> WHAT YOU SHOULD DO
When you reach the line with "(R76, R79). -/" in the data below, begin printing lines exactly, and stop once the line with "8388608 / max" has been printed.

[ENTRIES PROVIDED Boundary: Start]

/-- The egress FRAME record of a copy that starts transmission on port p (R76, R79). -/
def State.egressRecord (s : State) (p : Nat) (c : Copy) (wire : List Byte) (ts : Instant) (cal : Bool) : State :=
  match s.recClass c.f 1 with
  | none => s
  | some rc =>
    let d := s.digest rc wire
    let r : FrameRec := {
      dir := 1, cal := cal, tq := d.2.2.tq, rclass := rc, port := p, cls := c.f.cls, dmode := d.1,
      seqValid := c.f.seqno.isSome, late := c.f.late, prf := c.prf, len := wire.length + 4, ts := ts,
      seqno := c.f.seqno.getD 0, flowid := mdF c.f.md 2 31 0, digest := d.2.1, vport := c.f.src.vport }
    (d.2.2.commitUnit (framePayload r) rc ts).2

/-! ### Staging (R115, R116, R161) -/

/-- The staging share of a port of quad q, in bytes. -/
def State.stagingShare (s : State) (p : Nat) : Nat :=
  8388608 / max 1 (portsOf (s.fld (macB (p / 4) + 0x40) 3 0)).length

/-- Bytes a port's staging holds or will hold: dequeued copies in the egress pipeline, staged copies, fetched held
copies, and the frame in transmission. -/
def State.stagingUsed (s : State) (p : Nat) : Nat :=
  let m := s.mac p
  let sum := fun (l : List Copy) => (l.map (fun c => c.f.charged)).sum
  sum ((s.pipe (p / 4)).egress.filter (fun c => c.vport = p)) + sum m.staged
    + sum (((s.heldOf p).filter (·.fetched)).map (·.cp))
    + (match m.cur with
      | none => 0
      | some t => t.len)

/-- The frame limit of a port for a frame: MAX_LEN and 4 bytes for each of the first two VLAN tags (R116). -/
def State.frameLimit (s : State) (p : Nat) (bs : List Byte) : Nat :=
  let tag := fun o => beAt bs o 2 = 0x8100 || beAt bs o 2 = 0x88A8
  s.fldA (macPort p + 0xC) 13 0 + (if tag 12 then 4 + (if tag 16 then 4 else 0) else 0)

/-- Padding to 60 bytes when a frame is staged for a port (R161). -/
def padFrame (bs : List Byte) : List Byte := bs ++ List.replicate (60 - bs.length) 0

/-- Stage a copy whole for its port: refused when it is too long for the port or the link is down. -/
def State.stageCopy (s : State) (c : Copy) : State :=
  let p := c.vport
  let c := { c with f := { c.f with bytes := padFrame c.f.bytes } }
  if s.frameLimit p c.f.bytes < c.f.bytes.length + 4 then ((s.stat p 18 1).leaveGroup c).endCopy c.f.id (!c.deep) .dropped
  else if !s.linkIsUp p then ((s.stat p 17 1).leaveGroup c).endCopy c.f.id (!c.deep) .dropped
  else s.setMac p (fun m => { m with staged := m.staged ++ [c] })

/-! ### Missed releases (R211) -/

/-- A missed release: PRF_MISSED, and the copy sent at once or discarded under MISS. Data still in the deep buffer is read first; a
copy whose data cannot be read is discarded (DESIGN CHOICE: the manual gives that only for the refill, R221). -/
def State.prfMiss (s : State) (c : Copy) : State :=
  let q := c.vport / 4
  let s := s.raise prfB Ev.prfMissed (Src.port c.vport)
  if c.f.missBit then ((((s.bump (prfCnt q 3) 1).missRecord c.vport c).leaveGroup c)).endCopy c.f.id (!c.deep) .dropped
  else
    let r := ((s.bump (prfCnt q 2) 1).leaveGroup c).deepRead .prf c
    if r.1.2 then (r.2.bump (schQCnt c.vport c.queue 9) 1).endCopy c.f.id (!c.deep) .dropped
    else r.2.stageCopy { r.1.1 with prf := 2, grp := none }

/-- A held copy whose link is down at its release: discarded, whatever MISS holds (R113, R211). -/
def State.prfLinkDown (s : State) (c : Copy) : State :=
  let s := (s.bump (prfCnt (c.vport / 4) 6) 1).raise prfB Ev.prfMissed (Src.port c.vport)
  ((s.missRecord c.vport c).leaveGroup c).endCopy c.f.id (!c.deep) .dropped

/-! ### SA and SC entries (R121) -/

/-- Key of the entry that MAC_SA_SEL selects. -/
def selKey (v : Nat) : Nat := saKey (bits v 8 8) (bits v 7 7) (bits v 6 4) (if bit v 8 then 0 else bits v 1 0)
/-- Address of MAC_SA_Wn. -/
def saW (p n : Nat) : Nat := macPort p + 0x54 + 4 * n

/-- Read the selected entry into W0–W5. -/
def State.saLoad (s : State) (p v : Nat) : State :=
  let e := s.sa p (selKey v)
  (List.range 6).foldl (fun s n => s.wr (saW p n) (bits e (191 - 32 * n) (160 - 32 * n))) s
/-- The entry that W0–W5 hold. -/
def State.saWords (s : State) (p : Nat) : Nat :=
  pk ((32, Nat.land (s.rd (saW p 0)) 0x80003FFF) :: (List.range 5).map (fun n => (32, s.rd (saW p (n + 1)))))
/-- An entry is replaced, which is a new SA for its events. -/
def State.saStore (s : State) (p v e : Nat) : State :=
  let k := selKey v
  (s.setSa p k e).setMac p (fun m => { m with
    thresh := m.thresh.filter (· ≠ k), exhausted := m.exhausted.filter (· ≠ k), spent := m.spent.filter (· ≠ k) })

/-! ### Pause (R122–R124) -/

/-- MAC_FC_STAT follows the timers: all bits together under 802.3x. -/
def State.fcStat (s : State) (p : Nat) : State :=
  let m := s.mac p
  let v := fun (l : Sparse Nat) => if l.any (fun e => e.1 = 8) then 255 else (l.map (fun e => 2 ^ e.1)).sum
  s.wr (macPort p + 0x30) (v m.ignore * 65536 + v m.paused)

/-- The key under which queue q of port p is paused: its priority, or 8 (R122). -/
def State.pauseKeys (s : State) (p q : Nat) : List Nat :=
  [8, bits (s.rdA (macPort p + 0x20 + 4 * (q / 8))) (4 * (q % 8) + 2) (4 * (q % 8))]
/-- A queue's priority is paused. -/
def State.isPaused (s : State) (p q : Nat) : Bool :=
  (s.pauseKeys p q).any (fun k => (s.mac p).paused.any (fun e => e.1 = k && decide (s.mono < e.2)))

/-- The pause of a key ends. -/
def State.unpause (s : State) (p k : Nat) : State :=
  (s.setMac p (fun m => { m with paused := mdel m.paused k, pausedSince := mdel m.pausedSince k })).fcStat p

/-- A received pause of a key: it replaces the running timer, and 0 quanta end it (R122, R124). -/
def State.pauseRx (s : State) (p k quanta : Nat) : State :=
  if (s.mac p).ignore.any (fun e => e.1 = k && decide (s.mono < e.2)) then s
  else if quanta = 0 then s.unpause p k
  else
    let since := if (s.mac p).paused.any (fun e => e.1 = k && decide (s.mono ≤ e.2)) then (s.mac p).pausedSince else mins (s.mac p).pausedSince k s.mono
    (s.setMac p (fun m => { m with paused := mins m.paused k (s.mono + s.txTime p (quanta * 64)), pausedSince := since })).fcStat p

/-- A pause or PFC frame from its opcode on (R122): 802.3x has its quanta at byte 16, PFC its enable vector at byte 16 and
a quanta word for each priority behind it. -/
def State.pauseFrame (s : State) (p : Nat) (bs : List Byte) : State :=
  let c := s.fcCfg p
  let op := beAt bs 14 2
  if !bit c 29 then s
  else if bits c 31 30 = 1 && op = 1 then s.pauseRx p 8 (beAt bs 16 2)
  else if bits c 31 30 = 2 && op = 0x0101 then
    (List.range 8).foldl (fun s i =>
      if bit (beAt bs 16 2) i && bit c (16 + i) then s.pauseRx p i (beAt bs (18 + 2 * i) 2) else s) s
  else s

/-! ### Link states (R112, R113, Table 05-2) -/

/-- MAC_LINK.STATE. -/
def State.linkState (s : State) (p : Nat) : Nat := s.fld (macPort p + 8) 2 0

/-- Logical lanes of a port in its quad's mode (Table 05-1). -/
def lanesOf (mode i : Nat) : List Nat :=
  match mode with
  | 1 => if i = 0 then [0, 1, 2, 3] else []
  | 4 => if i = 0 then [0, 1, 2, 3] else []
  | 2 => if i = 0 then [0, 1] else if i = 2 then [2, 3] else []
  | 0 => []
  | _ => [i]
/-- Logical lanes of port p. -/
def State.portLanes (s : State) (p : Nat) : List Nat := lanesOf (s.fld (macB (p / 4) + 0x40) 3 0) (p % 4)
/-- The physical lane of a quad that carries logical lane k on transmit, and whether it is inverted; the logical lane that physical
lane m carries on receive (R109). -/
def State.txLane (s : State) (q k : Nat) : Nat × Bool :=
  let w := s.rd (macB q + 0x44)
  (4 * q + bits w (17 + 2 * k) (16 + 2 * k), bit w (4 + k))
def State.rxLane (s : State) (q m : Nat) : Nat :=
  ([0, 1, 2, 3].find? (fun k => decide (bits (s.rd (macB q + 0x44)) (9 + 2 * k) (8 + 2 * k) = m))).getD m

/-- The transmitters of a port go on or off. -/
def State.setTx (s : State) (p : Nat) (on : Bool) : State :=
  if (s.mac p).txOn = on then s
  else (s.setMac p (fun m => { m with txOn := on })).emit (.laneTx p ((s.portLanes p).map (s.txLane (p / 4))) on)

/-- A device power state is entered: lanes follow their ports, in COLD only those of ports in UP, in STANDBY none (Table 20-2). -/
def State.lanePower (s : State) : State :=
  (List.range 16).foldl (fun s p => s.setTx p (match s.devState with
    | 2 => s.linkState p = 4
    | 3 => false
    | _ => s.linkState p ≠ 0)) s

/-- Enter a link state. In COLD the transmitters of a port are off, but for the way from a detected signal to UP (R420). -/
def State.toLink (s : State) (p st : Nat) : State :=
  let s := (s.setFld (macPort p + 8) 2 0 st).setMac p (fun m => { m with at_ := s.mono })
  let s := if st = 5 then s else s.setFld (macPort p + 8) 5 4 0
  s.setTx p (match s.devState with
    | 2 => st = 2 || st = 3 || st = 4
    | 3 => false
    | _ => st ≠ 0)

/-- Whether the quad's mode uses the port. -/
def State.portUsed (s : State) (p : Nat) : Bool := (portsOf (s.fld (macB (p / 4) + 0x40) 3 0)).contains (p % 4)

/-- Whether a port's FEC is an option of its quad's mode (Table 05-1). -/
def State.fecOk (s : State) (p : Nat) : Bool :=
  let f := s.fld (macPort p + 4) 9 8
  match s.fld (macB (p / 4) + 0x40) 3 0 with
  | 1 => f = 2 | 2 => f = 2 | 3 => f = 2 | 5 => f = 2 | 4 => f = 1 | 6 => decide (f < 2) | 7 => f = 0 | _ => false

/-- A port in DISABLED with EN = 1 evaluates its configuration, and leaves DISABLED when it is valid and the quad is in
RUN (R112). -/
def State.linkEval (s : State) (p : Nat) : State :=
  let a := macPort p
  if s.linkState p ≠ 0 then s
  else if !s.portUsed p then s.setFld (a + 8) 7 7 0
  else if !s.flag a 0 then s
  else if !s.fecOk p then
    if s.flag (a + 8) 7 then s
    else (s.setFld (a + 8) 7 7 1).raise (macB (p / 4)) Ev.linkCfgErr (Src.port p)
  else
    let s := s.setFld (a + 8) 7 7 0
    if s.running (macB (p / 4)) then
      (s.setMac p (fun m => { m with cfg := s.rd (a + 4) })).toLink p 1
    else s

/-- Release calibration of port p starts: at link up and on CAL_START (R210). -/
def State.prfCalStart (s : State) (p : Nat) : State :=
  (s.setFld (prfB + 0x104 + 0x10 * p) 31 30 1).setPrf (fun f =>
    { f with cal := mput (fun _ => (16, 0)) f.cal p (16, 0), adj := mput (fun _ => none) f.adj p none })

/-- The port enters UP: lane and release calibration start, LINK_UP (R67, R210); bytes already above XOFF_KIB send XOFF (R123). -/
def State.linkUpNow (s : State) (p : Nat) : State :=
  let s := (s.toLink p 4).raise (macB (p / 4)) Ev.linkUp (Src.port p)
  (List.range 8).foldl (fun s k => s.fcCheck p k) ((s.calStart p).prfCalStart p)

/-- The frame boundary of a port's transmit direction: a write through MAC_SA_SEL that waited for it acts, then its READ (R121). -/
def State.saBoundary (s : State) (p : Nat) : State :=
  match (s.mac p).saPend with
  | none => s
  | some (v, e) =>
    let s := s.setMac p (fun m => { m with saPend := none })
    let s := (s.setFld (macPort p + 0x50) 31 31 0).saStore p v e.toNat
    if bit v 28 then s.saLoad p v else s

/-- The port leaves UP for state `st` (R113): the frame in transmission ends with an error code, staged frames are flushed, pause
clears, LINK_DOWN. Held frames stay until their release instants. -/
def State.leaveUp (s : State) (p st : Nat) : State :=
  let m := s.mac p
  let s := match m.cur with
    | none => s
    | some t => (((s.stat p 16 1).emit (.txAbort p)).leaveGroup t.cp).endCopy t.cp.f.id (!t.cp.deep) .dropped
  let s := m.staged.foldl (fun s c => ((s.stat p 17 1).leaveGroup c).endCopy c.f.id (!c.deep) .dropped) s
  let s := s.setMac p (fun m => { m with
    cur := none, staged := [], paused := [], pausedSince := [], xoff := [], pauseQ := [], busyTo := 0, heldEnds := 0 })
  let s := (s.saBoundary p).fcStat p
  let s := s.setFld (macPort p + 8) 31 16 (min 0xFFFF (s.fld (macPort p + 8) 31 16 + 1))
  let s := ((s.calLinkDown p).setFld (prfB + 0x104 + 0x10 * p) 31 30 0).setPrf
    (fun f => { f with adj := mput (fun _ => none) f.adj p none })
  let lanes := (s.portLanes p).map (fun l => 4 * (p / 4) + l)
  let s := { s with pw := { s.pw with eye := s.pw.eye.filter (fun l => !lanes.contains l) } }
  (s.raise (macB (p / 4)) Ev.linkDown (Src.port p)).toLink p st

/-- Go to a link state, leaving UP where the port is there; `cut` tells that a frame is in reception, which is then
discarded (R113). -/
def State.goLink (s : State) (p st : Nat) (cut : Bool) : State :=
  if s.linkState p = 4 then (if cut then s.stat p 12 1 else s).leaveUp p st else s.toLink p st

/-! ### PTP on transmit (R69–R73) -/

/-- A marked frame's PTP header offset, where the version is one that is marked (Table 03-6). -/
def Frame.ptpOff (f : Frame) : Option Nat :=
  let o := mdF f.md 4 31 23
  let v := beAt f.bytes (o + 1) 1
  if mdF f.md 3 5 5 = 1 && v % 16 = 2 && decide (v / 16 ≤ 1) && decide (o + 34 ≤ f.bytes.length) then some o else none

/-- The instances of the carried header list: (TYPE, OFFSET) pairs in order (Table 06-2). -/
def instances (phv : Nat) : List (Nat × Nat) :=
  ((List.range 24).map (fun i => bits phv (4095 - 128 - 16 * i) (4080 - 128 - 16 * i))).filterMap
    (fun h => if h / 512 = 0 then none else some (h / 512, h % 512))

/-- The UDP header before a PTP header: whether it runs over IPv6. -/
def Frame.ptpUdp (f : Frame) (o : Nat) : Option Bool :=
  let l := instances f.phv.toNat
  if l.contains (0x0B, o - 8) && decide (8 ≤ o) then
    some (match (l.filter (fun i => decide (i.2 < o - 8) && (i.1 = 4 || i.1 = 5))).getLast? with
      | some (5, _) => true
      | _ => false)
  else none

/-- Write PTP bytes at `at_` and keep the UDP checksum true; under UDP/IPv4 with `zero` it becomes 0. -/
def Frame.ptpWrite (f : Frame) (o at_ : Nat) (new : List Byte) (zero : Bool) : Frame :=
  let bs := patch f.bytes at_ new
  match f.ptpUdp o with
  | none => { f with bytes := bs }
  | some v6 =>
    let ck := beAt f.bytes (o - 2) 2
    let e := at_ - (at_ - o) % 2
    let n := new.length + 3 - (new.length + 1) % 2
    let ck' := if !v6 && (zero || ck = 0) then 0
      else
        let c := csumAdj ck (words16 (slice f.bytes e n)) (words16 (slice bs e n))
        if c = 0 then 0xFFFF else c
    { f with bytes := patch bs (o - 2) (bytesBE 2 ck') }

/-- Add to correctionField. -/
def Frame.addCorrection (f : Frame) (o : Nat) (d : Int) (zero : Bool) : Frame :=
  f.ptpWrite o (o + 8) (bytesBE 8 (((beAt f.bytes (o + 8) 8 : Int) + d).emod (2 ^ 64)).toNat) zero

[ENTRIES PROVIDED Boundary: End]
[ENTRIES PROVIDED Boundary: Start]

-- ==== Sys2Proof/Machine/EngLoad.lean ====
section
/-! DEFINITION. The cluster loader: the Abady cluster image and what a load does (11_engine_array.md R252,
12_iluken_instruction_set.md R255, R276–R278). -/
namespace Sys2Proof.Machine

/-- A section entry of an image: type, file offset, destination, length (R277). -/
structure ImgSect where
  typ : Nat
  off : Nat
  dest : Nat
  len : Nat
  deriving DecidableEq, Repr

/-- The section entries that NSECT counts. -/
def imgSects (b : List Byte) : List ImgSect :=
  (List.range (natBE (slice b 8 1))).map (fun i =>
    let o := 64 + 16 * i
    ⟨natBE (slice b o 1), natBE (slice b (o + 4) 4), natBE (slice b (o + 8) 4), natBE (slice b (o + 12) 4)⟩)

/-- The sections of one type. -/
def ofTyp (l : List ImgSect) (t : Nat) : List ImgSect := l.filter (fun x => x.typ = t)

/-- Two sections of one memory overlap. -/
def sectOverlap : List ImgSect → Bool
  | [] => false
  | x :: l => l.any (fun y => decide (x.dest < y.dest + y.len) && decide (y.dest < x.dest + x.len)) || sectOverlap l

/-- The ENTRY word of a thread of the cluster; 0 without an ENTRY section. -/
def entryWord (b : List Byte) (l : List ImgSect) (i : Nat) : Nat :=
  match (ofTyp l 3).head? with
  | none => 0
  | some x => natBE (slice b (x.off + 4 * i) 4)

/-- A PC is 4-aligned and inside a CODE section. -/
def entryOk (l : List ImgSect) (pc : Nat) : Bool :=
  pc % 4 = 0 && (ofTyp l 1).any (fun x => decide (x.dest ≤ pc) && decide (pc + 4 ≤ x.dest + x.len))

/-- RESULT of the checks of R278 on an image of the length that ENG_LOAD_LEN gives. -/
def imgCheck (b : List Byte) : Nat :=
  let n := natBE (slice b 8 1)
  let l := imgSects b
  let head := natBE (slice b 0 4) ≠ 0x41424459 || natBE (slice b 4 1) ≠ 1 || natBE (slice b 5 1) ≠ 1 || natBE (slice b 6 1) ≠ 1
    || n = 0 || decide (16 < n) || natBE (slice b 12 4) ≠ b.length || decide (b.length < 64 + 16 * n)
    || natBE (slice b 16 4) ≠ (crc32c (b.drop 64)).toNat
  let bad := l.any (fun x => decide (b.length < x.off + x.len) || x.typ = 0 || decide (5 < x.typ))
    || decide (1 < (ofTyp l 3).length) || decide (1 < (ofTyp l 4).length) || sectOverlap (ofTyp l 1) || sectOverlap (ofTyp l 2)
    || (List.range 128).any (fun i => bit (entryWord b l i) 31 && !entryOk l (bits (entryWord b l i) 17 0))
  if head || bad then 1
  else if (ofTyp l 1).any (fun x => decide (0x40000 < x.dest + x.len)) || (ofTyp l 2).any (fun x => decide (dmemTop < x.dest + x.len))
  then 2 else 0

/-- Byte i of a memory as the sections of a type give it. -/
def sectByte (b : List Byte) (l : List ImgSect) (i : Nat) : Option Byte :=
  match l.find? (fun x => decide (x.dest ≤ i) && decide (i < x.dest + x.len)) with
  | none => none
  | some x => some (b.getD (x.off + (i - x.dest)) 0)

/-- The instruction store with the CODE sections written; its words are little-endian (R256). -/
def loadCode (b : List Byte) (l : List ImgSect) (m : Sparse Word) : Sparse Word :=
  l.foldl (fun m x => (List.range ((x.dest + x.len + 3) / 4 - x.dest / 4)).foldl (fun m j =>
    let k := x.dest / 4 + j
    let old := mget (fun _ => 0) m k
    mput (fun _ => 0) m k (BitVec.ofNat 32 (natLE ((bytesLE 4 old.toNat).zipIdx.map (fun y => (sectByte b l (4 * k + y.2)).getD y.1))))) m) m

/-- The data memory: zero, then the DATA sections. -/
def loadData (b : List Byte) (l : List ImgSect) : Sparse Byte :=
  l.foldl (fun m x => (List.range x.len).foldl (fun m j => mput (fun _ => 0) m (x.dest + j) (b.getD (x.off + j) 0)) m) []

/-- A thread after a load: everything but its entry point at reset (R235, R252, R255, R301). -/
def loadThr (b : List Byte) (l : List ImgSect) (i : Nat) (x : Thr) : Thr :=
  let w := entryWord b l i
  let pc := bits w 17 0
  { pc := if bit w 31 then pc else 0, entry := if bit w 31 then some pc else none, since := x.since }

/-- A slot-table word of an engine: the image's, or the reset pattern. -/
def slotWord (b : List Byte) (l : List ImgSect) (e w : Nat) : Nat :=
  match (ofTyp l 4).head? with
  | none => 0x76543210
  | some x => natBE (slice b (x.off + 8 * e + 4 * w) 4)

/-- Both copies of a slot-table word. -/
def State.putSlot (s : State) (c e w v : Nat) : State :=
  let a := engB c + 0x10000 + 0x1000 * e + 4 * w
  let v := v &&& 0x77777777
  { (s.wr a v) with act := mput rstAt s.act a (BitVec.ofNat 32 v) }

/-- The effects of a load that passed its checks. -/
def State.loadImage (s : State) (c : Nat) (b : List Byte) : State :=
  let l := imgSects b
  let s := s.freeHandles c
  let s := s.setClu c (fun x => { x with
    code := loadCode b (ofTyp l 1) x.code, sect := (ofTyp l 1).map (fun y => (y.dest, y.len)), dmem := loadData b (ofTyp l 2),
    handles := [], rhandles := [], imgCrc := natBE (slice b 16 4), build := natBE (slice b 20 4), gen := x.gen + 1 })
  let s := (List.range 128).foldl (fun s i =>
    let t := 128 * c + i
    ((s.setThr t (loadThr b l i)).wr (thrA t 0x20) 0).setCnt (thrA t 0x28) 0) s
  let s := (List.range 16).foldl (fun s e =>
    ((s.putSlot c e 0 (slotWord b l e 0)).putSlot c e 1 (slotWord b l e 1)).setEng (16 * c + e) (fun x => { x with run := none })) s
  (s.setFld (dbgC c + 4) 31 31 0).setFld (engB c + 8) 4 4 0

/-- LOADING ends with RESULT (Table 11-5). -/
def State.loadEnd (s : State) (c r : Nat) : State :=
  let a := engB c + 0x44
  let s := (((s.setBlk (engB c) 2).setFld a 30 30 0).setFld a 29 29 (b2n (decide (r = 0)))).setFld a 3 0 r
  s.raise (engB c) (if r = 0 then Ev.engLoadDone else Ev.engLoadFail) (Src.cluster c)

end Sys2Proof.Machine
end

[ENTRIES PROVIDED Boundary: End]

> SOLUTION TO THIS EXERCISE
/-- The egress FRAME record of a copy that starts transmission on port p (R76, R79). -/
def State.egressRecord (s : State) (p : Nat) (c : Copy) (wire : List Byte) (ts : Instant) (cal : Bool) : State :=
  match s.recClass c.f 1 with
  | none => s
  | some rc =>
    let d := s.digest rc wire
    let r : FrameRec := {
      dir := 1, cal := cal, tq := d.2.2.tq, rclass := rc, port := p, cls := c.f.cls, dmode := d.1,
      seqValid := c.f.seqno.isSome, late := c.f.late, prf := c.prf, len := wire.length + 4, ts := ts,
      seqno := c.f.seqno.getD 0, flowid := mdF c.f.md 2 31 0, digest := d.2.1, vport := c.f.src.vport }
    (d.2.2.commitUnit (framePayload r) rc ts).2

/-! ### Staging (R115, R116, R161) -/

/-- The staging share of a port of quad q, in bytes. -/
def State.stagingShare (s : State) (p : Nat) : Nat :=
  8388608 / max 1 (portsOf (s.fld (macB (p / 4) + 0x40) 3 0)).length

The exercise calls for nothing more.